The EXACT method can take a considerable amount of computer resources. If ties are not extensive, the EFRON and BRESLOW methods provide satisfactory approximations to the EXACT method for the continuous time-scale model. In general, Efron’s approximation gives results that are much closer to the EXACT method results than Breslow’s approximation does. If the time scale is genuinely discrete, you should use the DISCRETE method. The DISCRETE method is also required in the analysis of case-control studies when there is more than one case in a matched set. If there are no ties, all four methods result in the same likelihood and yield identical estimates. The default, TIES=BRESLOW, is the most efficient method when there are no ties.

XCONV=value
CONVEREPARM=value

specifies the relative parameter convergence criterion.
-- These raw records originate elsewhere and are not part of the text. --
-- ==== Sys2Proof/Tests/Slice0.lean ====
section
/-!
SUPPORT. The model's own tests. Expected values are those of 95_test_vectors.md (the vector is named) or are worked out
by hand from the rule named; and, for each obligation with hypotheses, a state and operands that meet them together.
-/

namespace Sys2Proof.Tests

open Sys2Proof Sys2Proof.Machine

/-! ### Configurations a model refuses, one ill-formed term for each check -/

theorem test_cfgT_ok : Config.cfgT.ok = true := by decide
theorem test_illformed_geometry : ({ Config.cfgT with height := 0 } : Config).geometryOk = false := by decide
theorem test_illformed_gamma : ({ Config.cfgT with gamma := 0x7FF0000000000000 } : Config).gammaOk = false := by decide
theorem test_illformed_rowgroup : ({ Config.cfgT with nRowgroup := 3 } : Config).rowgroupsOk = false := by decide
theorem test_illformed_rowgroup_of_signal :
    ({ Config.cfgT with wiring := [⟨⟨0, 2, .red, 0⟩, 0, 0⟩] } : Config).rowgroupsOk = false := by decide
theorem test_illformed_wiring :
    ({ Config.cfgT with wiring := [⟨⟨0, 0, .red, 0⟩, 0, 4⟩, ⟨⟨0, 0, .green, 0⟩, 0, 4⟩] } : Config).wiringOk = false := by
  decide
theorem test_illformed_src : ({ Config.cfgT with src := [⟨0, 0, 0, 0, 2, 0⟩] } : Config).srcOk = false := by decide
theorem test_illformed_payload : ({ Config.cfgT with payload := [] } : Config).payloadOk = false := by decide
theorem test_illformed_region_misaligned : ({ Config.cfgT with cbAddr := 0x00200002 } : Config).regionsOk = false := by
  decide
theorem test_illformed_region_outside : ({ Config.cfgT with fsAddr := 0xFFE00004 } : Config).regionsOk = false := by decide
theorem test_illformed_regions_overlap : ({ Config.cfgT with cbAddr := 0x001FFFFC } : Config).regionsOk = false := by decide
theorem test_illformed_agent :
    ({ Config.cfgT with mode := .production, cop := .absent } : Config).agentOk = false := by decide
theorem test_illformed_has_no_step :
    step { State.reset with cfg := { Config.cfgT with height := 0 } } = .refused .badConfiguration := rfl

/-! ### Decoding: the words of 95_test_vectors.md 2.7, written out bit by bit from 30_encoding.md R109 -/

theorem test_decode_tables :
    decodeWord 0b00000000000000000000000_0_00000001#32 = .ok .buildGamma
    ∧ decodeWord 0b00000000000000000000000_0_00000010#32 = .ok .buildDither := by decide
theorem test_decode_encode :
    decodeWord 0b00000000000000000000000_0_00000011#32 = .ok (.encodeBank 0)
    ∧ decodeWord 0b00000000000000000000000_1_00000011#32 = .ok (.encodeBank 1) := by decide
theorem test_decode_bridge : decodeWord 0b00000000000000000000000_0_00000100#32 = .ok .bridge := by decide
theorem test_decode_synchronizer :
    decodeWord 0b00000000000000000000000_0_00000101#32 = .ok .waitReady
    ∧ decodeWord 0b00000000000000000000000_0_00000110#32 = .ok (.finish 0)
    ∧ decodeWord 0b00000000000000000000000_1_00000110#32 = .ok (.finish 1) := by decide
theorem test_decode_consumer :
    decodeWord 0b00000000000000000000000_0_00010000#32 = .ok .copFetch
    ∧ decodeWord 0b00000000000000000000000_0_00010001#32 = .ok .copPoll
    ∧ decodeWord 0b00000000000000000000000_0_00010010#32 = .ok .monSample := by decide
theorem test_decode_illegal :
    decodeWord 0x00000000#32 = .error .reservedOp ∧ decodeWord 0x00000007#32 = .error .reservedOp
    ∧ decodeCmd 0x00000010#32 = .error .traceOnly ∧ decodeWord 0x00000105#32 = .error .operandBitSet
    ∧ decodeWord 0x00000203#32 = .error .highBitsSet ∧ decodeWord 0x80000006#32 = .error .highBitsSet := by decide

/-! ### Small states -/

/-- Whether the machine goes on, to a state that satisfies `p`. -/
def after (o : Out) (p : State → Bool) : Bool :=
  match o with
  | .next t => p t
  | .fault _ => false
  | .refused _ => false

/-- P1 after step 6 (CFG-T, offline, both tables built, the descriptor set), with the pixels `pix`. -/
def booted (pix : Memory) : State :=
  { State.reset with
    gammaLut := some (gammaEntries Config.cfgT 0x3FF0000000000000#64)
    ditherLut := some ditherEntries
    port := { State.reset.port with pixW := 2, pixH := 2, pixLen := 16 }
    pix := pix }

/-- P1 after step 7: SW holds sbank 1. -/
def held : State := { booted [] with own := .granted 1 }

/-- P1 after step 8. -/
def encoded : State := { booted [] with own := .written 1, vis := ⟨.visible, .pending⟩ }

/-- The production machine right after reset, both tables unbuilt. -/
def production : State := State.resetOf { Config.cfgT with mode := .production }

/-- The mock ControlBlock of V-B1 at 0x4A300000, the descriptor as given, and the device's reply. -/
def mock (fs size : Word) (reply : List Byte) : State :=
  { production with
    mem := Memory.storeWord (Memory.storeWord production.mem 0x4A300000 fs) 0x4A300004 size
    hs := { production.hs with inbox := reply } }
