-- ==== Sys2Proof/Machine/Assembly.lean ====
section
/-!
DEFINITION. The assembly syntax and the pseudo-instructions (30_encoding.md R88, R89): a program's text, a list of
lines of characters, to its instructions, and an instruction to its line. It is notation only (D26); no step reads it.
-/
namespace Sys2Proof.Machine

/-- The instructions an assembly command stands for; a pseudo-instruction expands to several, or none (R88, R89). -/
def expand : AsmCommand → List Instr
  | .init freq => [.init (BitVec.ofNat 32 freq)]
  | .wctl i b => [.wctl (BitVec.ofNat 8 i) (BitVec.ofNat 8 b)]
  | .wtc i k => [.wtc (BitVec.ofNat 8 i) (BitVec.ofNat 8 k)]
  | .setcb i on => [.setcb (BitVec.ofNat 8 i) on]
  | .trig i level => [.trig (BitVec.ofNat 8 i) level]
  | .tick => [.tick]
  | .setvec i v => [.setvec (BitVec.ofNat 8 i) (BitVec.ofNat 8 v)]
  | .getvec i => [.getvec (BitVec.ofNat 8 i)]
  | .sethnd on => [.sethnd on]
  | .haspend => [.haspend]
  | .ack => [.ack]
  | .ticks n => List.replicate n .tick
  | .rise i => [.trig (BitVec.ofNat 8 i) false, .trig (BitVec.ofNat 8 i) true]
  | .fall i => [.trig (BitVec.ofNat 8 i) true, .trig (BitVec.ofNat 8 i) false]

/-- A blank between words. -/
def isBlank (c : Char) : Bool := c == ' ' || c == '\t'

/-- The line without a comment, which ';' starts (R88). -/
def stripComment (line : List Char) : List Char := line.takeWhile (· != ';')

/-- The text without blanks at either end. -/
def trim (text : List Char) : List Char :=
  ((text.dropWhile isBlank).reverse.dropWhile isBlank).reverse

/-- The parts of a text between commas (R88). -/
def splitCommas : List Char → List (List Char)
  | [] => [[]]
  | c :: cs =>
    match splitCommas cs with
    | [] => [[c]]
    | part :: parts => if c == ',' then [] :: part :: parts else (c :: part) :: parts

/-- The value of a digit, hexadecimal included. -/
def digitValue (c : Char) : Option Nat :=
  let n := c.toNat
  if 48 ≤ n ∧ n ≤ 57 then some (n - 48)
  else if 65 ≤ n ∧ n ≤ 70 then some (n - 55)
  else if 97 ≤ n ∧ n ≤ 102 then some (n - 87)
  else none

/-- The number the digits spell in a base, after what was read before them. -/
def readDigits (base : Nat) (soFar : Nat) : List Char → Option Nat
  | [] => some soFar
  | c :: cs =>
    match digitValue c with
    | some d => if d < base then readDigits base (soFar * base + d) cs else none
    | none => none

/-- A number "in decimal or 0x hex" (R88). -/
def readNumber : List Char → Option Nat
  | [] => none
  | ['0', 'x'] => none
  | '0' :: 'x' :: digits => readDigits 16 0 digits
  | digits => readDigits 10 0 digits

/-- The operand `on|off` (R88). -/
def readSwitch (text : List Char) : Option Bool :=
  if text = ['o', 'n'] then some true else if text = ['o', 'f', 'f'] then some false else none

/-- The operand `1|0` (R88). -/
def readLevel (text : List Char) : Option Bool :=
  if text = ['1'] then some true else if text = ['0'] then some false else none

/-- One number operand. -/
def oneNumber (f : Nat → AsmCommand) : List (List Char) → Option AsmCommand
  | [x] => (readNumber x).map f
  | _ => none

/-- Two number operands. -/
def twoNumbers (f : Nat → Nat → AsmCommand) : List (List Char) → Option AsmCommand
  | [x, y] => (readNumber x).bind fun m => (readNumber y).map (f m)
  | _ => none

/-- A number operand, then one read otherwise. -/
def numberAnd (read : List Char → Option Bool) (f : Nat → Bool → AsmCommand) :
    List (List Char) → Option AsmCommand
  | [x, y] => (readNumber x).bind fun m => (read y).map (f m)
  | _ => none

/-- No operand. -/
def noOperand (c : AsmCommand) : List (List Char) → Option AsmCommand
  | [] => some c
  | _ => none

/-- One switch operand. -/
def oneSwitch (f : Bool → AsmCommand) : List (List Char) → Option AsmCommand
  | [x] => (readSwitch x).map f
  | _ => none

/-- The mnemonics of R88 and R89 with the operands each takes. -/
def syntaxTable : List (List Char × (List (List Char) → Option AsmCommand)) :=
  [ (['I', 'N', 'I', 'T'], oneNumber .init),
    (['W', 'C', 'T', 'L'], twoNumbers .wctl),
    (['W', 'T', 'C'], twoNumbers .wtc),
    (['S', 'E', 'T', 'C', 'B'], numberAnd readSwitch .setcb),
    (['T', 'R', 'I', 'G'], numberAnd readLevel .trig),
    (['T', 'I', 'C', 'K'], noOperand .tick),
    (['S', 'E', 'T', 'V', 'E', 'C'], twoNumbers .setvec),
    (['G', 'E', 'T', 'V', 'E', 'C'], oneNumber .getvec),
    (['S', 'E', 'T', 'H', 'N', 'D'], oneSwitch .sethnd),
    (['H', 'A', 'S', 'P', 'E', 'N', 'D'], noOperand .haspend),
    (['A', 'C', 'K'], noOperand .ack),
    (['T', 'I', 'C', 'K', 'S'], oneNumber .ticks),
    (['R', 'I', 'S', 'E'], oneNumber .rise),
    (['F', 'A', 'L', 'L'], oneNumber .fall) ]

/-- The operands of a command: none, or parts between commas. -/
def operandsOf (text : List Char) : List (List Char) :=
  if trim text = [] then [] else (splitCommas text).map trim

/-- One line's command, its operands checked against their fields; `none` where the line is not one (R88). -/
def readCommand (line : List Char) : Option AsmCommand :=
  let text := trim (stripComment line)
  let name := text.takeWhile (! isBlank ·)
  match syntaxTable.find? (·.1 == name) with
  | some row =>
    match row.2 (operandsOf (text.drop name.length)) with
    | some c => if c.wellFormed then some c else none
    | none => none
  | none => none

/-- The instructions of a program's lines, a line without a command passed over; `none` where a line will not do. -/
def assemble : List (List Char) → Option (List Instr)
  | [] => some []
  | line :: lines =>
    if trim (stripComment line) = [] then assemble lines
    else
      match readCommand line, assemble lines with
      | some c, some rest => some (expand c ++ rest)
      | _, _ => none

/-- A hexadecimal digit. -/
def hexDigit (d : BitVec 4) : Char :=
  if d.toNat < 10 then Char.ofNat (48 + d.toNat) else Char.ofNat (55 + d.toNat)

/-- The two hexadecimal digits of a byte. -/
def hexByte (b : Byte) : List Char := [hexDigit (b.extractLsb' 4 4), hexDigit (b.extractLsb' 0 4)]

/-- A byte operand as written. -/
def writeByte (b : Byte) : List Char := '0' :: 'x' :: hexByte b

/-- A frequency operand as written. -/
def writeFrequency (f : Frequency) : List Char :=
  '0' :: 'x' :: (hexByte (f.extractLsb' 24 8) ++ hexByte (f.extractLsb' 16 8) ++ hexByte (f.extractLsb' 8 8)
    ++ hexByte (f.extractLsb' 0 8))

/-- A switch operand as written. -/
def writeSwitch (on : Bool) : List Char := if on then ['o', 'n'] else ['o', 'f', 'f']

/-- A level operand as written. -/
def writeLevel (level : Bool) : List Char := if level then ['1'] else ['0']

/-- An instruction as R88 writes it, its numbers in hexadecimal. -/
def writeInstr : Instr → List Char
  | .init freq => ['I', 'N', 'I', 'T', ' '] ++ writeFrequency freq
  | .wctl idx b => ['W', 'C', 'T', 'L', ' '] ++ writeByte idx ++ [',', ' '] ++ writeByte b
  | .wtc idx k => ['W', 'T', 'C', ' '] ++ writeByte idx ++ [',', ' '] ++ writeByte k
  | .setcb idx on => ['S', 'E', 'T', 'C', 'B', ' '] ++ writeByte idx ++ [',', ' '] ++ writeSwitch on
  | .trig idx level => ['T', 'R', 'I', 'G', ' '] ++ writeByte idx ++ [',', ' '] ++ writeLevel level
  | .tick => ['T', 'I', 'C', 'K']
  | .setvec idx v => ['S', 'E', 'T', 'V', 'E', 'C', ' '] ++ writeByte idx ++ [',', ' '] ++ writeByte v
  | .getvec idx => ['G', 'E', 'T', 'V', 'E', 'C', ' '] ++ writeByte idx
  | .sethnd on => ['S', 'E', 'T', 'H', 'N', 'D', ' '] ++ writeSwitch on
  | .haspend => ['H', 'A', 'S', 'P', 'E', 'N', 'D']
  | .ack => ['A', 'C', 'K']

end Sys2Proof.Machine
end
Termination requires a small relative parameter change in subsequent iterations,

\[  \max _ i |\delta _ k^{(i)}| < \mi {value}  \]

where

$\displaystyle  \delta _ k^{(i)} = \left\{  \begin{array}{ll} \theta _ k^{(i)} - \theta _{k-1}^{(i)} &  |\theta _{k-1}^{(i)}| < .01 \\ \frac{\theta _ k^{(i)} - \theta _{k-1}^{(i)}}{\theta _{k-1}^{(i)} } &  \textrm{otherwise} \end{array} \right.  $

where $\theta _ k^{(i)}$ is the estimate of the ith parameter at iteration k.